# WORK ITEM
If a line in the data below contains "NOTRUN", copy it.
INFORMATION GIVEN section start
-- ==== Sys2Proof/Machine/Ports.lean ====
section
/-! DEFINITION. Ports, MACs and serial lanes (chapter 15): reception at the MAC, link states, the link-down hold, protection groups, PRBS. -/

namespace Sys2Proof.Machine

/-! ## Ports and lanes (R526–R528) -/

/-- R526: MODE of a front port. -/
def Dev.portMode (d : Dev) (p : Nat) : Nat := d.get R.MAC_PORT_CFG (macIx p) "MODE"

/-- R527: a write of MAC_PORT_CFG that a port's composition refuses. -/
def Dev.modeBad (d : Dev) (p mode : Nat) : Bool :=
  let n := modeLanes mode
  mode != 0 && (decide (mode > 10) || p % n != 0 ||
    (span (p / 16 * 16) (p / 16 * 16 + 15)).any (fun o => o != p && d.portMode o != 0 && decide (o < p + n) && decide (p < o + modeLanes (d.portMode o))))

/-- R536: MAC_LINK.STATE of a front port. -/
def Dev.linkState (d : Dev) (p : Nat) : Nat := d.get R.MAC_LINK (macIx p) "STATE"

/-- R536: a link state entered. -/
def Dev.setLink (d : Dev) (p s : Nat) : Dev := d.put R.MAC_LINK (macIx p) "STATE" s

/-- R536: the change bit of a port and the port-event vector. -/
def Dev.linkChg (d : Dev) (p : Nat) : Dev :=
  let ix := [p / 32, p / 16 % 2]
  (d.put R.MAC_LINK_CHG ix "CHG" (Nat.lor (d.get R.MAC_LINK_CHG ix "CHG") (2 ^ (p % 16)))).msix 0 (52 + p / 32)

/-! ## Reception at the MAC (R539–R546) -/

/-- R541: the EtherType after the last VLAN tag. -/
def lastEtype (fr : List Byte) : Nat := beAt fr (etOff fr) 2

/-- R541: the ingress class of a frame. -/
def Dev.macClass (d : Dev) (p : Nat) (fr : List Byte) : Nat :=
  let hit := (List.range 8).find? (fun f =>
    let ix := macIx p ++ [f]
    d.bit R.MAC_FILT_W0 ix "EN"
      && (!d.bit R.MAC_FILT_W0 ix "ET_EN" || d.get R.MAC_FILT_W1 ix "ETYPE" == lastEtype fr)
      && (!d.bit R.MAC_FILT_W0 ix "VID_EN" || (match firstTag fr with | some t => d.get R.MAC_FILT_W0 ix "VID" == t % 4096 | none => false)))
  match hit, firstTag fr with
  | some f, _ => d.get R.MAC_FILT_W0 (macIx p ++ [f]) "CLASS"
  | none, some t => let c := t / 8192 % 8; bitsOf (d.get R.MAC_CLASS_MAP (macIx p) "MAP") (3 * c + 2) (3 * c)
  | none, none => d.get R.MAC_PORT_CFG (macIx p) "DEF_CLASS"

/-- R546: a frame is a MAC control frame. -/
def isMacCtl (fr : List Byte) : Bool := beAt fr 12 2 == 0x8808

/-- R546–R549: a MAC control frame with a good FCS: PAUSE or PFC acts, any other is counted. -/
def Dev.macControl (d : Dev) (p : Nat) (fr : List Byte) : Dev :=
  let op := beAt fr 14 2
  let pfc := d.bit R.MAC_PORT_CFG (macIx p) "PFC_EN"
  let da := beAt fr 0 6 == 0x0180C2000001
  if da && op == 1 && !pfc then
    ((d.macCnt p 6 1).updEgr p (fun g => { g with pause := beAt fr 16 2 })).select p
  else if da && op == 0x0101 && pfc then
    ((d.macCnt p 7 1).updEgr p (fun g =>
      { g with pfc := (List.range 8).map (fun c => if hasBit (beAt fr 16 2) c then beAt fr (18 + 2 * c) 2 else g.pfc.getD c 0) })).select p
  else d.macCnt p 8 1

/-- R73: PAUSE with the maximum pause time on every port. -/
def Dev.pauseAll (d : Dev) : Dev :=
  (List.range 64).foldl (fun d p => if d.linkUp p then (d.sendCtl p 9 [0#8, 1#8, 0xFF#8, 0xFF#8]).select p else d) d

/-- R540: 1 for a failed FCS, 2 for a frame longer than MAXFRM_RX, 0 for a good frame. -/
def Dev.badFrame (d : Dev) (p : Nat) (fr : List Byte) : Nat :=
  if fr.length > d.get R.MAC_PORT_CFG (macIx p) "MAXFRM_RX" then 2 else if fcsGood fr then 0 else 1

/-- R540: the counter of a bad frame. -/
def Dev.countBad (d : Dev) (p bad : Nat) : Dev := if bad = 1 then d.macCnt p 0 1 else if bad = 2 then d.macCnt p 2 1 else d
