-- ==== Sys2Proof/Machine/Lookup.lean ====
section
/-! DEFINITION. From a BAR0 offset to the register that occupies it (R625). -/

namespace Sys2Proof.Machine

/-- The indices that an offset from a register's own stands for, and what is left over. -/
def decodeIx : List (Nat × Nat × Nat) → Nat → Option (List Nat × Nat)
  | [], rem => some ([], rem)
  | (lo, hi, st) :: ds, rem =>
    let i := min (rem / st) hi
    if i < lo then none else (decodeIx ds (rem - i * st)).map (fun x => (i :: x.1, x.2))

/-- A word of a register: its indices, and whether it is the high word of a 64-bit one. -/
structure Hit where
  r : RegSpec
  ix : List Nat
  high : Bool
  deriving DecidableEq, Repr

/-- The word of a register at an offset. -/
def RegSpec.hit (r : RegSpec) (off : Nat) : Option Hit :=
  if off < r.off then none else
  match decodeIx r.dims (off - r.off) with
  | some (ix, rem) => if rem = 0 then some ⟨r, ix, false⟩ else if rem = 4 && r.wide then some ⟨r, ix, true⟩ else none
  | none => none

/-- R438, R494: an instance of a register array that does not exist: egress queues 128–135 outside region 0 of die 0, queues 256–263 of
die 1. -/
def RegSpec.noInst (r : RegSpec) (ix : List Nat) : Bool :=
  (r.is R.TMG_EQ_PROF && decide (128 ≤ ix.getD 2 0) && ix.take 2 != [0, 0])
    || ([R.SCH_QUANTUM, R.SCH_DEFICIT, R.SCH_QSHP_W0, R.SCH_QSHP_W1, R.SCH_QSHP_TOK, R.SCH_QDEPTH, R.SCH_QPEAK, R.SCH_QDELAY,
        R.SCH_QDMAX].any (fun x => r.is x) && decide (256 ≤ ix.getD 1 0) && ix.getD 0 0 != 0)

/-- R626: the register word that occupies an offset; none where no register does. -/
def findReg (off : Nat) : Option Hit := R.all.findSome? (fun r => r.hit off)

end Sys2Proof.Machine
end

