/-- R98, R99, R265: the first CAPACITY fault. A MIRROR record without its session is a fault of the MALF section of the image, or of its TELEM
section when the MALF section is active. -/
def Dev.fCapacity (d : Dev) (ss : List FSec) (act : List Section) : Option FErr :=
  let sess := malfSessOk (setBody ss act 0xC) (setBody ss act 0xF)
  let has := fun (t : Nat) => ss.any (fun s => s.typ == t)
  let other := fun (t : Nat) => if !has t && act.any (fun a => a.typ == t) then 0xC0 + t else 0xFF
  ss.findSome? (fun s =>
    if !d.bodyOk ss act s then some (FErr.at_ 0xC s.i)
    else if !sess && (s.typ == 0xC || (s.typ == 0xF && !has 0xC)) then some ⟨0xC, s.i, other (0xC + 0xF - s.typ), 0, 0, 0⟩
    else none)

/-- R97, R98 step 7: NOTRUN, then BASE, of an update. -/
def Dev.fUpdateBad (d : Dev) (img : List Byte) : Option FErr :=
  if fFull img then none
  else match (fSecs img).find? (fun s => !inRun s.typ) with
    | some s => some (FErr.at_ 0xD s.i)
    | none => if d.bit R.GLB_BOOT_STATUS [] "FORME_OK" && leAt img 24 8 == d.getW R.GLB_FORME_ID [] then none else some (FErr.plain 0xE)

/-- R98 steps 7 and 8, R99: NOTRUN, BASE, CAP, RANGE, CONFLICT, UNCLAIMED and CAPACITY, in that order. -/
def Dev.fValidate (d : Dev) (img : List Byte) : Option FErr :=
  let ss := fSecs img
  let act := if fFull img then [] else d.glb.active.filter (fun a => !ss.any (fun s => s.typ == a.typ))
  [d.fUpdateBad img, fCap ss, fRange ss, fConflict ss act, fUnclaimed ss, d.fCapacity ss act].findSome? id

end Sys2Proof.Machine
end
INFORMATION GIVEN section end
INFORMATION GIVEN section start
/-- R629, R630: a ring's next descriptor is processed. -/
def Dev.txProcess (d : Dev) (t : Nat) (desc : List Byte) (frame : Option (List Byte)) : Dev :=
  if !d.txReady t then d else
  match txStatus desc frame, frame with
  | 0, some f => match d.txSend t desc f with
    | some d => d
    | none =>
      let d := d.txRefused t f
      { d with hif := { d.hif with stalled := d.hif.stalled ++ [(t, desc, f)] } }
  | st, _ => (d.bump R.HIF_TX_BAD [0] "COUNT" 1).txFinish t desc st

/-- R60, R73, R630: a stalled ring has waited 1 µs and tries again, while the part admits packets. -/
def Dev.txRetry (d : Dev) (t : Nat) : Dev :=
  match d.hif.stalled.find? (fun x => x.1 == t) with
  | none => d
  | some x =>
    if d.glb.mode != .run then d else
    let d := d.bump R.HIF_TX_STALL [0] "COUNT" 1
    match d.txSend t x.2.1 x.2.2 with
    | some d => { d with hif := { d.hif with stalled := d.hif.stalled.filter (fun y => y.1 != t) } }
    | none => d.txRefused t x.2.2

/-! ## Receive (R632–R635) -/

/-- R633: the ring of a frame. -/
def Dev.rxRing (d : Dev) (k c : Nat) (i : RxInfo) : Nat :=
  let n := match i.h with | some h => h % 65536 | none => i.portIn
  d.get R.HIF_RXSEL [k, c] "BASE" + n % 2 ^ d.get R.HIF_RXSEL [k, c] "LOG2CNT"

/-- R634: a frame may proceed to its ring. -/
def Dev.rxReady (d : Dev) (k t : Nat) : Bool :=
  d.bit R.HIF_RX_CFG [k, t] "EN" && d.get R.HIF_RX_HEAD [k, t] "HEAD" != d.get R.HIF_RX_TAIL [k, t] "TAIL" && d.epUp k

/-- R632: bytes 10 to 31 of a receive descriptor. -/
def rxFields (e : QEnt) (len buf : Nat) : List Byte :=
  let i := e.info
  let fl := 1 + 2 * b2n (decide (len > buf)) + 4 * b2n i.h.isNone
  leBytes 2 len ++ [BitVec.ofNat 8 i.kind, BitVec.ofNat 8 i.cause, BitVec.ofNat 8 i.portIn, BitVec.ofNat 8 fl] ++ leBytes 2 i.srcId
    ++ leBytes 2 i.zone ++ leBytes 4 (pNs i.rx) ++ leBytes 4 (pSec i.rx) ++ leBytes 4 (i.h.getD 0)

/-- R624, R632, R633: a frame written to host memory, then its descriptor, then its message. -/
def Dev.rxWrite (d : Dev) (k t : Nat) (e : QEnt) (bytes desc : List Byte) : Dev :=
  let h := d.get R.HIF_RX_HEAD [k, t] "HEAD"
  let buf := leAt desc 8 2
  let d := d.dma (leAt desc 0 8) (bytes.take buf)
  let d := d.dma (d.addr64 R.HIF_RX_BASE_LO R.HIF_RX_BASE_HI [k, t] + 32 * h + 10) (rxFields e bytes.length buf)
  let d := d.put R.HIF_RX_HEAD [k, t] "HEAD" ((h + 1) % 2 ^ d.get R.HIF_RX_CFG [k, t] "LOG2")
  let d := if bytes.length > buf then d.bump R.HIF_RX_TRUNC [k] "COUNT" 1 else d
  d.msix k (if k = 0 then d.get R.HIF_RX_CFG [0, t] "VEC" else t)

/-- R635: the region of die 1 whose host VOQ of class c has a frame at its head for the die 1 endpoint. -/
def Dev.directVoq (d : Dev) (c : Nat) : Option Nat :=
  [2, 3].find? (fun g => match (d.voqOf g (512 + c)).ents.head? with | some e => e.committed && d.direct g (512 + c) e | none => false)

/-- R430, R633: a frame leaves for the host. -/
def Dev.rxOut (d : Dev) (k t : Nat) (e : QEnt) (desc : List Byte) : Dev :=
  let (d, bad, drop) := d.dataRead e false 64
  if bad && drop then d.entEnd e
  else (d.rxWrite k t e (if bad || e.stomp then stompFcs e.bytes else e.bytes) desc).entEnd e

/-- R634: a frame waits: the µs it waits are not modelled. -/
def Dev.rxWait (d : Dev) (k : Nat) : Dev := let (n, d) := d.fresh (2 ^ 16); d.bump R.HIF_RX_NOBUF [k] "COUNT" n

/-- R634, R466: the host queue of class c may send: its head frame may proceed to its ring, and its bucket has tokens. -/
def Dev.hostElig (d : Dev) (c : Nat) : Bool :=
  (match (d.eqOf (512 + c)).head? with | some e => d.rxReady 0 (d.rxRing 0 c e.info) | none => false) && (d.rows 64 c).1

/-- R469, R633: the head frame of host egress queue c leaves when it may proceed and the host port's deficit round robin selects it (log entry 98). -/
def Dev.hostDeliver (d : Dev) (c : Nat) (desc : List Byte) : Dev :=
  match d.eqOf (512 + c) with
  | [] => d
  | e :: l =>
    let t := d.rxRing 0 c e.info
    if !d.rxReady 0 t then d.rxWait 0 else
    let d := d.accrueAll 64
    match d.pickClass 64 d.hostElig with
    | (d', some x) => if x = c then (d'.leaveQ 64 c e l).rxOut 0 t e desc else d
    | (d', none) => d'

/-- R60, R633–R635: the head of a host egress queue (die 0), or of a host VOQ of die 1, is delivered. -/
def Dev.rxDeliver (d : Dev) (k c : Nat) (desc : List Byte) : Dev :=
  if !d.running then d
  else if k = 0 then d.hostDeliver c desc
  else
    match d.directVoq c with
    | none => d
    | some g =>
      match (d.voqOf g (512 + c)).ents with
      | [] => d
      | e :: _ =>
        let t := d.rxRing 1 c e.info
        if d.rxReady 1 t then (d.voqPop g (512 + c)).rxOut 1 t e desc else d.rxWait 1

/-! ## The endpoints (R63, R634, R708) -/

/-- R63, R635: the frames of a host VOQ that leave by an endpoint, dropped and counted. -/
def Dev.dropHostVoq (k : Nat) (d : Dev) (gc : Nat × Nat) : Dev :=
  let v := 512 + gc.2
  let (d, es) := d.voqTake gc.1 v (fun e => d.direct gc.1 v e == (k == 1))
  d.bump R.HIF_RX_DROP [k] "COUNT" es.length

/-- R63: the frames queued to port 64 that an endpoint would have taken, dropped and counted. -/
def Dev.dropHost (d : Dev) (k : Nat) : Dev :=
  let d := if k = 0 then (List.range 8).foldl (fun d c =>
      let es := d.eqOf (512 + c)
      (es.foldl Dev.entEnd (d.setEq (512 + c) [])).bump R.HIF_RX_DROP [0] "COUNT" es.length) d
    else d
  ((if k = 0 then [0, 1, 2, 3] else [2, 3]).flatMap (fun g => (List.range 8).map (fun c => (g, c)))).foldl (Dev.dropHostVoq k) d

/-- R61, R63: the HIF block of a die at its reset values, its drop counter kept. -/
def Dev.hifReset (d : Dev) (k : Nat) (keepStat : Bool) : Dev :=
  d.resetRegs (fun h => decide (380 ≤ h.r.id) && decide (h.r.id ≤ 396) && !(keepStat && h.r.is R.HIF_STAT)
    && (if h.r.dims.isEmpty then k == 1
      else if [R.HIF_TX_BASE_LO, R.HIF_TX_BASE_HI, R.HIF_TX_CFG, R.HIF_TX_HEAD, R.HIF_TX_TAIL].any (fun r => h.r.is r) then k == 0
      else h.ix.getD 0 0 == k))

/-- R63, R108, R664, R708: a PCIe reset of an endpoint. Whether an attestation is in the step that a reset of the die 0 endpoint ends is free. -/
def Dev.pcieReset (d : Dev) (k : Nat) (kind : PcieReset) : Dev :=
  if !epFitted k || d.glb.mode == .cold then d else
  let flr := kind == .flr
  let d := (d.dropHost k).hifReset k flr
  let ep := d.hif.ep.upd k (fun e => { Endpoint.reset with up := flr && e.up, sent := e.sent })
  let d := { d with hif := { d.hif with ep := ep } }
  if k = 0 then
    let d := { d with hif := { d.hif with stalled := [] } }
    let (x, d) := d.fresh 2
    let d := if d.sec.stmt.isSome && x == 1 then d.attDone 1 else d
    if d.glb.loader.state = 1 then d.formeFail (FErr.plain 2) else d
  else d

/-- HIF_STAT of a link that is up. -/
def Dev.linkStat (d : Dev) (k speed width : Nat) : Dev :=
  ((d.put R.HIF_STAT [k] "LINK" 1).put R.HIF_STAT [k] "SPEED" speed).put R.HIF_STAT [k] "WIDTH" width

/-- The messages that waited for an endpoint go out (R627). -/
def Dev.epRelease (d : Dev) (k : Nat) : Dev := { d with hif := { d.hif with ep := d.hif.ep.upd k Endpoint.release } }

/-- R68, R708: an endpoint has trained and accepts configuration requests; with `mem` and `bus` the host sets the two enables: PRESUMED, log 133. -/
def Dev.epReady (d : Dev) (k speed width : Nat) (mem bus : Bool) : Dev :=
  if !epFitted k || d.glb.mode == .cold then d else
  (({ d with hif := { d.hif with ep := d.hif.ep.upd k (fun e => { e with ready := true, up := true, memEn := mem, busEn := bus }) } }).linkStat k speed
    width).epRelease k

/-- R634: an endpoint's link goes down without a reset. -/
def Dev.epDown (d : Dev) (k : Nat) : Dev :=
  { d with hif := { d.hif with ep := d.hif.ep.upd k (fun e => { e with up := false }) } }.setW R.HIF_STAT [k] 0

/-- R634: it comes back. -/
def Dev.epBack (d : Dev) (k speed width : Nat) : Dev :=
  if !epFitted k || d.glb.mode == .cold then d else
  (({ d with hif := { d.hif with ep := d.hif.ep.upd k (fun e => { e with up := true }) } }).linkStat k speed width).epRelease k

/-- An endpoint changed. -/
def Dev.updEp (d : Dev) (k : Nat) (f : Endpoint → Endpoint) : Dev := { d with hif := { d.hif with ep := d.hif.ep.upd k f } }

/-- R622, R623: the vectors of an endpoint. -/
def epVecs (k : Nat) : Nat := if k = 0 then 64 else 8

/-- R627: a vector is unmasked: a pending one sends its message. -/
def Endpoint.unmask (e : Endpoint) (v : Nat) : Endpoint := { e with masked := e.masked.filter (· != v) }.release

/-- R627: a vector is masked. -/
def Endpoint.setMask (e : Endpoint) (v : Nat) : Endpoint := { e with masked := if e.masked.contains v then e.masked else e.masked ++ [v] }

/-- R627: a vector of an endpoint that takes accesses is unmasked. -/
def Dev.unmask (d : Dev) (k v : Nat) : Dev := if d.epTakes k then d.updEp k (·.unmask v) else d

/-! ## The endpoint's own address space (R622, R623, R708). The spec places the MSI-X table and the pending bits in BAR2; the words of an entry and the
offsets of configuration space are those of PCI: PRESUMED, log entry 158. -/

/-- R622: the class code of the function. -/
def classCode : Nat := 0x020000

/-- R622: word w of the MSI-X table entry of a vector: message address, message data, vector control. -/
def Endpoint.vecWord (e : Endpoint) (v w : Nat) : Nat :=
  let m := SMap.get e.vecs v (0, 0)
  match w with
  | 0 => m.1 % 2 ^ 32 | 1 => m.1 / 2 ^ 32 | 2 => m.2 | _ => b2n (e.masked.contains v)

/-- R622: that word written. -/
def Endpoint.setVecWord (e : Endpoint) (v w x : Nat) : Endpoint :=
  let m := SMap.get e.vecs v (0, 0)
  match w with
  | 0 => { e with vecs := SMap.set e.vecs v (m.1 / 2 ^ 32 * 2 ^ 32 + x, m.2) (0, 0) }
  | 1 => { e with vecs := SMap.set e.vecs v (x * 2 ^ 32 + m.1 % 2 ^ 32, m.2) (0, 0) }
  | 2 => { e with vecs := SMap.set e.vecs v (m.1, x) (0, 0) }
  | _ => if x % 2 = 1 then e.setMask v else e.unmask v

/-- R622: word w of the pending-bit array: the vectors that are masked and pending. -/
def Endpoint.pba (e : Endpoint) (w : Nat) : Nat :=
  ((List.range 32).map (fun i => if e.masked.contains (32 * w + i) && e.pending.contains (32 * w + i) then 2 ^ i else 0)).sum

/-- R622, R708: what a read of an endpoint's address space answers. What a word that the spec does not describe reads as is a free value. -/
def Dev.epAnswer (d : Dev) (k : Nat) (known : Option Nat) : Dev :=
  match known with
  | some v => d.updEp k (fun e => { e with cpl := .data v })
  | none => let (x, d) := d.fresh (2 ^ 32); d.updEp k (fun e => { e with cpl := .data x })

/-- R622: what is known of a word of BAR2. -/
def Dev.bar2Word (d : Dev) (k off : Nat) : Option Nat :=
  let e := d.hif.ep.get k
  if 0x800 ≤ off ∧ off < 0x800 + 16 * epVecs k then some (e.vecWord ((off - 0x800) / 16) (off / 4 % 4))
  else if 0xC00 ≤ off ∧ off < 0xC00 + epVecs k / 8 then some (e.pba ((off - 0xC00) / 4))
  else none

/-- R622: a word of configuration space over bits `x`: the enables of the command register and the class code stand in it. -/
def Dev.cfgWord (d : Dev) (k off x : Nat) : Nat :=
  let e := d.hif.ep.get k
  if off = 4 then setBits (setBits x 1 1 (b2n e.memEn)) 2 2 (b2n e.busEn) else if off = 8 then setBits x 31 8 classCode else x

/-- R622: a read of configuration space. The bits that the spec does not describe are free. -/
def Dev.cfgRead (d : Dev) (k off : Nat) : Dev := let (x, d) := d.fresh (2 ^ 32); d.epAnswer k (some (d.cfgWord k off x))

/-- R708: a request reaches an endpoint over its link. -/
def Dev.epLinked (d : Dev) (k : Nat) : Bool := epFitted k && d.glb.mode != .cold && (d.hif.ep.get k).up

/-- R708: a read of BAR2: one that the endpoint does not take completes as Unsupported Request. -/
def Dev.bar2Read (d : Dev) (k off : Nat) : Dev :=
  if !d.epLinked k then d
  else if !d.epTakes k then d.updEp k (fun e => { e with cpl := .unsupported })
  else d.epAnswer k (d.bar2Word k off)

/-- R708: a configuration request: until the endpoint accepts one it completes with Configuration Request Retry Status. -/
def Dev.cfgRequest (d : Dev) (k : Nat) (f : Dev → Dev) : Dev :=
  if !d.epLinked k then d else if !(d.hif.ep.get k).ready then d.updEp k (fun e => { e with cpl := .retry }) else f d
INFORMATION GIVEN section end
# RESULT OF THE TASK
/-- R97, R98 step 7: NOTRUN, then BASE, of an update. -/
/-- R98 steps 7 and 8, R99: NOTRUN, BASE, CAP, RANGE, CONFLICT, UNCLAIMED and CAPACITY, in that order. -/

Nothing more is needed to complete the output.